La victime idéale du prédateur énergétique

La victime idéale du prédateur énergétique est généralement naïve, généreuse, entière, très sensible, empathique, profonde, riche intérieurement, peu confiante en elle et dépendante affective. Charmée par son bourreau, elle va rapidement se dévouer largement à sa personne et lui donner sans compter. Son aptitude à la dépendance affective et son manque caractérisé de confiance en elle vont lui être fatales puisqu’il lui sera très difficile de reconnaître – ou en tous cas d’écouter – les premiers signaux d’alarmes. Elle ne saura pas imposer de limites à temps et se laissera avoir par les diverses stratégies pour la vampiriser. Assez rapidement elle se sentira déstabilisée, éprouvée, fatiguée. Sans s’en rendre compte, elle commencera à puiser dangereusement dans ses réserves d’énergie car elle aura été progressivement vidée de sa sève vitale. Sa personnalité va progressivement changer, à mesure que celle-ci va se dévitaliser. Bientôt, le cortège classique des troubles psychosomatiques bien connu fera son apparition: épuisement, douleurs de dos, articulations douloureuses, maux de tête et migraines, crises d’abattement, réactions cutanées (boutons, herpès, aphtes, psoriasis…), pleurs et mélancolie tenace, symptômes de manque et de dépendance, excitation anormale, insomnies à répétition, état dépressif…

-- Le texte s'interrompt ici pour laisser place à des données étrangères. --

/-! `writeExtra` -/

@[simp] theorem State.writeExtra_cfg (d : CsrDesc) (n : BitVec 12) (v : Word) :
    (s.writeExtra d n v).cfg = s.cfg := rfl
@[simp] theorem State.writeExtra_x (d : CsrDesc) (n : BitVec 12) (v : Word) :
    (s.writeExtra d n v).x = s.x := rfl
@[simp] theorem State.writeExtra_f (d : CsrDesc) (n : BitVec 12) (v : Word) :
    (s.writeExtra d n v).f = s.f := rfl
@[simp] theorem State.writeExtra_pc (d : CsrDesc) (n : BitVec 12) (v : Word) :
    (s.writeExtra d n v).pc = s.pc := rfl
@[simp] theorem State.writeExtra_fflags (d : CsrDesc) (n : BitVec 12) (v : Word) :
    (s.writeExtra d n v).fflags = s.fflags := rfl
@[simp] theorem State.writeExtra_frm (d : CsrDesc) (n : BitVec 12) (v : Word) :
    (s.writeExtra d n v).frm = s.frm := rfl
@[simp] theorem State.writeExtra_uepc (d : CsrDesc) (n : BitVec 12) (v : Word) :
    (s.writeExtra d n v).uepc = s.uepc := rfl
@[simp] theorem State.writeExtra_sepc (d : CsrDesc) (n : BitVec 12) (v : Word) :
    (s.writeExtra d n v).sepc = s.sepc := rfl
@[simp] theorem State.writeExtra_mepc (d : CsrDesc) (n : BitVec 12) (v : Word) :
    (s.writeExtra d n v).mepc = s.mepc := rfl
@[simp] theorem State.writeExtra_mie (d : CsrDesc) (n : BitVec 12) (v : Word) :
    (s.writeExtra d n v).mie = s.mie := rfl
@[simp] theorem State.writeExtra_mpie (d : CsrDesc) (n : BitVec 12) (v : Word) :
    (s.writeExtra d n v).mpie = s.mpie := rfl
@[simp] theorem State.writeExtra_mpp (d : CsrDesc) (n : BitVec 12) (v : Word) :
    (s.writeExtra d n v).mpp = s.mpp := rfl
@[simp] theorem State.writeExtra_mtvec (d : CsrDesc) (n : BitVec 12) (v : Word) :
    (s.writeExtra d n v).mtvec = s.mtvec := rfl
@[simp] theorem State.writeExtra_mscratch (d : CsrDesc) (n : BitVec 12) (v : Word) :
    (s.writeExtra d n v).mscratch = s.mscratch := rfl
@[simp] theorem State.writeExtra_mcause (d : CsrDesc) (n : BitVec 12) (v : Word) :
    (s.writeExtra d n v).mcause = s.mcause := rfl
@[simp] theorem State.writeExtra_mtval (d : CsrDesc) (n : BitVec 12) (v : Word) :
    (s.writeExtra d n v).mtval = s.mtval := rfl
@[simp] theorem State.writeExtra_extra (d : CsrDesc) (n : BitVec 12) (v : Word) :
    (s.writeExtra d n v).extra = setCsr n (s.xlen.narrow (d.written (s.extraVal n) (s.xlen.narrow v))) s.extra := rfl
@[simp] theorem State.writeExtra_priv (d : CsrDesc) (n : BitVec 12) (v : Word) :
    (s.writeExtra d n v).priv = s.priv := rfl
@[simp] theorem State.writeExtra_mem (d : CsrDesc) (n : BitVec 12) (v : Word) :
    (s.writeExtra d n v).mem = s.mem := rfl
@[simp] theorem State.writeExtra_modified (d : CsrDesc) (n : BitVec 12) (v : Word) :
    (s.writeExtra d n v).modified = s.modified := rfl
@[simp] theorem State.writeExtra_outcome (d : CsrDesc) (n : BitVec 12) (v : Word) :
    (s.writeExtra d n v).outcome = s.outcome := rfl
@[simp] theorem State.writeExtra_draws (d : CsrDesc) (n : BitVec 12) (v : Word) :
    (s.writeExtra d n v).draws = s.draws := rfl
@[simp] theorem State.writeExtra_xlen (d : CsrDesc) (n : BitVec 12) (v : Word) :
    (s.writeExtra d n v).xlen = s.xlen := rfl

/-! `hostPoke` -/

@[simp] theorem State.hostPoke_cfg (a : Nat) (b : Byte) :
    (s.hostPoke a b).cfg = s.cfg := rfl
@[simp] theorem State.hostPoke_x (a : Nat) (b : Byte) :
    (s.hostPoke a b).x = s.x := rfl
@[simp] theorem State.hostPoke_f (a : Nat) (b : Byte) :
    (s.hostPoke a b).f = s.f := rfl
@[simp] theorem State.hostPoke_pc (a : Nat) (b : Byte) :
    (s.hostPoke a b).pc = s.pc := rfl
@[simp] theorem State.hostPoke_fflags (a : Nat) (b : Byte) :
    (s.hostPoke a b).fflags = s.fflags := rfl
@[simp] theorem State.hostPoke_frm (a : Nat) (b : Byte) :
    (s.hostPoke a b).frm = s.frm := rfl
@[simp] theorem State.hostPoke_uepc (a : Nat) (b : Byte) :
    (s.hostPoke a b).uepc = s.uepc := rfl
@[simp] theorem State.hostPoke_sepc (a : Nat) (b : Byte) :
    (s.hostPoke a b).sepc = s.sepc := rfl
@[simp] theorem State.hostPoke_mepc (a : Nat) (b : Byte) :
    (s.hostPoke a b).mepc = s.mepc := rfl
@[simp] theorem State.hostPoke_mie (a : Nat) (b : Byte) :
    (s.hostPoke a b).mie = s.mie := rfl
@[simp] theorem State.hostPoke_mpie (a : Nat) (b : Byte) :
    (s.hostPoke a b).mpie = s.mpie := rfl
@[simp] theorem State.hostPoke_mpp (a : Nat) (b : Byte) :
    (s.hostPoke a b).mpp = s.mpp := rfl
@[simp] theorem State.hostPoke_mtvec (a : Nat) (b : Byte) :
    (s.hostPoke a b).mtvec = s.mtvec := rfl
@[simp] theorem State.hostPoke_mscratch (a : Nat) (b : Byte) :
    (s.hostPoke a b).mscratch = s.mscratch := rfl
@[simp] theorem State.hostPoke_mcause (a : Nat) (b : Byte) :
    (s.hostPoke a b).mcause = s.mcause := rfl
@[simp] theorem State.hostPoke_mtval (a : Nat) (b : Byte) :
    (s.hostPoke a b).mtval = s.mtval := rfl
@[simp] theorem State.hostPoke_extra (a : Nat) (b : Byte) :
    (s.hostPoke a b).extra = s.extra := rfl
@[simp] theorem State.hostPoke_priv (a : Nat) (b : Byte) :
    (s.hostPoke a b).priv = s.priv := rfl
@[simp] theorem State.hostPoke_mem (a : Nat) (b : Byte) :
    (s.hostPoke a b).mem = s.mem.write a b := rfl
@[simp] theorem State.hostPoke_modified (a : Nat) (b : Byte) :
    (s.hostPoke a b).modified = addAddr a s.modified := rfl
@[simp] theorem State.hostPoke_outcome (a : Nat) (b : Byte) :
    (s.hostPoke a b).outcome = s.outcome := rfl
@[simp] theorem State.hostPoke_draws (a : Nat) (b : Byte) :
    (s.hostPoke a b).draws = s.draws := rfl
@[simp] theorem State.hostPoke_xlen (a : Nat) (b : Byte) :
    (s.hostPoke a b).xlen = s.xlen := rfl

/-! `writeX` -/

@[simp] theorem State.writeX_cfg (r : Reg) (v : Word) :
    (s.writeX r v).cfg = s.cfg := by
  unfold State.writeX; split <;> rfl
@[simp] theorem State.writeX_x (r : Reg) (v : Word) :
    (s.writeX r v).x = if r = 0#5 then s.x else regSet s.x r (s.xlen.narrow v) := by
  unfold State.writeX; split <;> rfl
@[simp] theorem State.writeX_f (r : Reg) (v : Word) :
    (s.writeX r v).f = s.f := by
  unfold State.writeX; split <;> rfl
@[simp] theorem State.writeX_pc (r : Reg) (v : Word) :
    (s.writeX r v).pc = s.pc := by
  unfold State.writeX; split <;> rfl
@[simp] theorem State.writeX_fflags (r : Reg) (v : Word) :
    (s.writeX r v).fflags = s.fflags := by
  unfold State.writeX; split <;> rfl
@[simp] theorem State.writeX_frm (r : Reg) (v : Word) :
    (s.writeX r v).frm = s.frm := by
  unfold State.writeX; split <;> rfl
@[simp] theorem State.writeX_uepc (r : Reg) (v : Word) :
    (s.writeX r v).uepc = s.uepc := by
  unfold State.writeX; split <;> rfl
@[simp] theorem State.writeX_sepc (r : Reg) (v : Word) :
    (s.writeX r v).sepc = s.sepc := by
  unfold State.writeX; split <;> rfl
@[simp] theorem State.writeX_mepc (r : Reg) (v : Word) :
    (s.writeX r v).mepc = s.mepc := by
  unfold State.writeX; split <;> rfl
@[simp] theorem State.writeX_mie (r : Reg) (v : Word) :
    (s.writeX r v).mie = s.mie := by
  unfold State.writeX; split <;> rfl
@[simp] theorem State.writeX_mpie (r : Reg) (v : Word) :
    (s.writeX r v).mpie = s.mpie := by
  unfold State.writeX; split <;> rfl
@[simp] theorem State.writeX_mpp (r : Reg) (v : Word) :
    (s.writeX r v).mpp = s.mpp := by
  unfold State.writeX; split <;> rfl
@[simp] theorem State.writeX_mtvec (r : Reg) (v : Word) :
    (s.writeX r v).mtvec = s.mtvec := by
  unfold State.writeX; split <;> rfl
@[simp] theorem State.writeX_mscratch (r : Reg) (v : Word) :
    (s.writeX r v).mscratch = s.mscratch := by
  unfold State.writeX; split <;> rfl
@[simp] theorem State.writeX_mcause (r : Reg) (v : Word) :
    (s.writeX r v).mcause = s.mcause := by
  unfold State.writeX; split <;> rfl
@[simp] theorem State.writeX_mtval (r : Reg) (v : Word) :
    (s.writeX r v).mtval = s.mtval := by
  unfold State.writeX; split <;> rfl
@[simp] theorem State.writeX_extra (r : Reg) (v : Word) :
    (s.writeX r v).extra = s.extra := by
  unfold State.writeX; split <;> rfl
@[simp] theorem State.writeX_priv (r : Reg) (v : Word) :
    (s.writeX r v).priv = s.priv := by
  unfold State.writeX; split <;> rfl
@[simp] theorem State.writeX_mem (r : Reg) (v : Word) :
    (s.writeX r v).mem = s.mem := by
  unfold State.writeX; split <;> rfl
@[simp] theorem State.writeX_modified (r : Reg) (v : Word) :
    (s.writeX r v).modified = s.modified := by
  unfold State.writeX; split <;> rfl
@[simp] theorem State.writeX_outcome (r : Reg) (v : Word) :
    (s.writeX r v).outcome = s.outcome := by
  unfold State.writeX; split <;> rfl
@[simp] theorem State.writeX_draws (r : Reg) (v : Word) :
    (s.writeX r v).draws = s.draws := by
  unfold State.writeX; split <;> rfl
@[simp] theorem State.writeX_xlen (r : Reg) (v : Word) :
    (s.writeX r v).xlen = s.xlen := by
  unfold State.writeX; split <;> rfl
/-! `hostSet` -/

@[simp] theorem State.hostSet_cfg (r : HostReg) (v : Word) :
    (s.hostSet r v).cfg = s.cfg := by
  cases r <;> simp [State.hostSet]
@[simp] theorem State.hostSet_pc (r : HostReg) (v : Word) :
    (s.hostSet r v).pc = s.pc := by
  cases r <;> simp [State.hostSet]
@[simp] theorem State.hostSet_fflags (r : HostReg) (v : Word) :
    (s.hostSet r v).fflags = s.fflags := by
  cases r <;> simp [State.hostSet]
@[simp] theorem State.hostSet_frm (r : HostReg) (v : Word) :
    (s.hostSet r v).frm = s.frm := by
  cases r <;> simp [State.hostSet]
@[simp] theorem State.hostSet_uepc (r : HostReg) (v : Word) :
    (s.hostSet r v).uepc = s.uepc := by
  cases r <;> simp [State.hostSet]
@[simp] theorem State.hostSet_sepc (r : HostReg) (v : Word) :
    (s.hostSet r v).sepc = s.sepc := by
  cases r <;> simp [State.hostSet]
@[simp] theorem State.hostSet_mepc (r : HostReg) (v : Word) :
    (s.hostSet r v).mepc = s.mepc := by
  cases r <;> simp [State.hostSet]
@[simp] theorem State.hostSet_mie (r : HostReg) (v : Word) :
    (s.hostSet r v).mie = s.mie := by
  cases r <;> simp [State.hostSet]
@[simp] theorem State.hostSet_mpie (r : HostReg) (v : Word) :
    (s.hostSet r v).mpie = s.mpie := by
  cases r <;> simp [State.hostSet]
@[simp] theorem State.hostSet_mpp (r : HostReg) (v : Word) :
    (s.hostSet r v).mpp = s.mpp := by
  cases r <;> simp [State.hostSet]
@[simp] theorem State.hostSet_mtvec (r : HostReg) (v : Word) :
    (s.hostSet r v).mtvec = s.mtvec := by
  cases r <;> simp [State.hostSet]
@[simp] theorem State.hostSet_mscratch (r : HostReg) (v : Word) :
    (s.hostSet r v).mscratch = s.mscratch := by
  cases r <;> simp [State.hostSet]
@[simp] theorem State.hostSet_mcause (r : HostReg) (v : Word) :
    (s.hostSet r v).mcause = s.mcause := by
  cases r <;> simp [State.hostSet]
@[simp] theorem State.hostSet_mtval (r : HostReg) (v : Word) :
    (s.hostSet r v).mtval = s.mtval := by
  cases r <;> simp [State.hostSet]
@[simp] theorem State.hostSet_extra (r : HostReg) (v : Word) :
    (s.hostSet r v).extra = s.extra := by
  cases r <;> simp [State.hostSet]
@[simp] theorem State.hostSet_priv (r : HostReg) (v : Word) :
    (s.hostSet r v).priv = s.priv := by
  cases r <;> simp [State.hostSet]
@[simp] theorem State.hostSet_mem (r : HostReg) (v : Word) :
    (s.hostSet r v).mem = s.mem := by
  cases r <;> simp [State.hostSet]
@[simp] theorem State.hostSet_modified (r : HostReg) (v : Word) :
    (s.hostSet r v).modified = s.modified := by
  cases r <;> simp [State.hostSet]
@[simp] theorem State.hostSet_outcome (r : HostReg) (v : Word) :
    (s.hostSet r v).outcome = s.outcome := by
  cases r <;> simp [State.hostSet]
@[simp] theorem State.hostSet_draws (r : HostReg) (v : Word) :
    (s.hostSet r v).draws = s.draws := by
  cases r <;> simp [State.hostSet]
@[simp] theorem State.hostSet_xlen (r : HostReg) (v : Word) :
    (s.hostSet r v).xlen = s.xlen := by
  cases r <;> simp [State.hostSet]
/-! `writeCsr`: what no write of a control and status register changes -/

@[simp] theorem State.writeNamed_cfg (c : Csr) (v : Word) :
    (s.writeNamed c v).cfg = s.cfg := by
  cases c <;> rfl
@[simp] theorem State.writeCsr_cfg (n : BitVec 12) (v : Word) :
    (s.writeCsr n v).cfg = s.cfg := by
  unfold State.writeCsr; split
  · simp
  · split <;> simp
@[simp] theorem State.writeNamed_x (c : Csr) (v : Word) :
    (s.writeNamed c v).x = s.x := by
  cases c <;> rfl
@[simp] theorem State.writeCsr_x (n : BitVec 12) (v : Word) :
    (s.writeCsr n v).x = s.x := by
  unfold State.writeCsr; split
  · simp
  · split <;> simp
@[simp] theorem State.writeNamed_f (c : Csr) (v : Word) :
    (s.writeNamed c v).f = s.f := by
  cases c <;> rfl
@[simp] theorem State.writeCsr_f (n : BitVec 12) (v : Word) :
    (s.writeCsr n v).f = s.f := by
  unfold State.writeCsr; split
  · simp
  · split <;> simp
@[simp] theorem State.writeNamed_pc (c : Csr) (v : Word) :
    (s.writeNamed c v).pc = s.pc := by
  cases c <;> rfl
@[simp] theorem State.writeCsr_pc (n : BitVec 12) (v : Word) :
    (s.writeCsr n v).pc = s.pc := by
  unfold State.writeCsr; split
  · simp
  · split <;> simp
@[simp] theorem State.writeNamed_priv (c : Csr) (v : Word) :
    (s.writeNamed c v).priv = s.priv := by
  cases c <;> rfl
@[simp] theorem State.writeCsr_priv (n : BitVec 12) (v : Word) :
    (s.writeCsr n v).priv = s.priv := by
  unfold State.writeCsr; split
  · simp
  · split <;> simp
@[simp] theorem State.writeNamed_mem (c : Csr) (v : Word) :
    (s.writeNamed c v).mem = s.mem := by
  cases c <;> rfl
@[simp] theorem State.writeCsr_mem (n : BitVec 12) (v : Word) :
    (s.writeCsr n v).mem = s.mem := by
  unfold State.writeCsr; split
  · simp
  · split <;> simp
@[simp] theorem State.writeNamed_modified (c : Csr) (v : Word) :
    (s.writeNamed c v).modified = s.modified := by
  cases c <;> rfl
@[simp] theorem State.writeCsr_modified (n : BitVec 12) (v : Word) :
    (s.writeCsr n v).modified = s.modified := by
  unfold State.writeCsr; split
  · simp
  · split <;> simp
@[simp] theorem State.writeNamed_outcome (c : Csr) (v : Word) :
    (s.writeNamed c v).outcome = s.outcome := by
  cases c <;> rfl
@[simp] theorem State.writeCsr_outcome (n : BitVec 12) (v : Word) :
    (s.writeCsr n v).outcome = s.outcome := by
  unfold State.writeCsr; split
  · simp
  · split <;> simp
@[simp] theorem State.writeNamed_draws (c : Csr) (v : Word) :
    (s.writeNamed c v).draws = s.draws := by
  cases c <;> rfl
@[simp] theorem State.writeCsr_draws (n : BitVec 12) (v : Word) :
    (s.writeCsr n v).draws = s.draws := by
  unfold State.writeCsr; split
  · simp
  · split <;> simp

Que faire pour se protéger ?

Il ne s’agit nullement de sombrer dans la parano mais d’être conscient que les échanges énergétiques entre individus sont constants. Apprenez à les observer, chez vous comme chez les autres, soyez plus attentif aux courants d’énergie qui vous traversent ou que vous provoquez chez les autres et au type de personnes qui vous convoite. La meilleure façon de reconnaître un acte de vampirisme est d’écouter notre propre ressenti et de développer notre sens instinctif.

Alors, lorsque quelqu’un vous fait éprouver un sentiment de lassitude systématique et vous fait dire « qu’il vous pompe l’air », dites-vous bien qu’il y a de grandes chances pour qu’il s’agisse d’un vampire énergétique. Lorsque vous vous sentez agressé/e ou épuisé/e au sortir d’une rencontre, il est indispensable de prendre du recul – au moins 1 semaine – en coupant tout contact avec l’agresseur pour constater les dégâts et comprendre à qui vous avez vraiment à faire.

Cependant, vous l’aurez compris: si vous avez une tendance saint-bernard, il vous faut aussi apprendre à vous méfier de vous!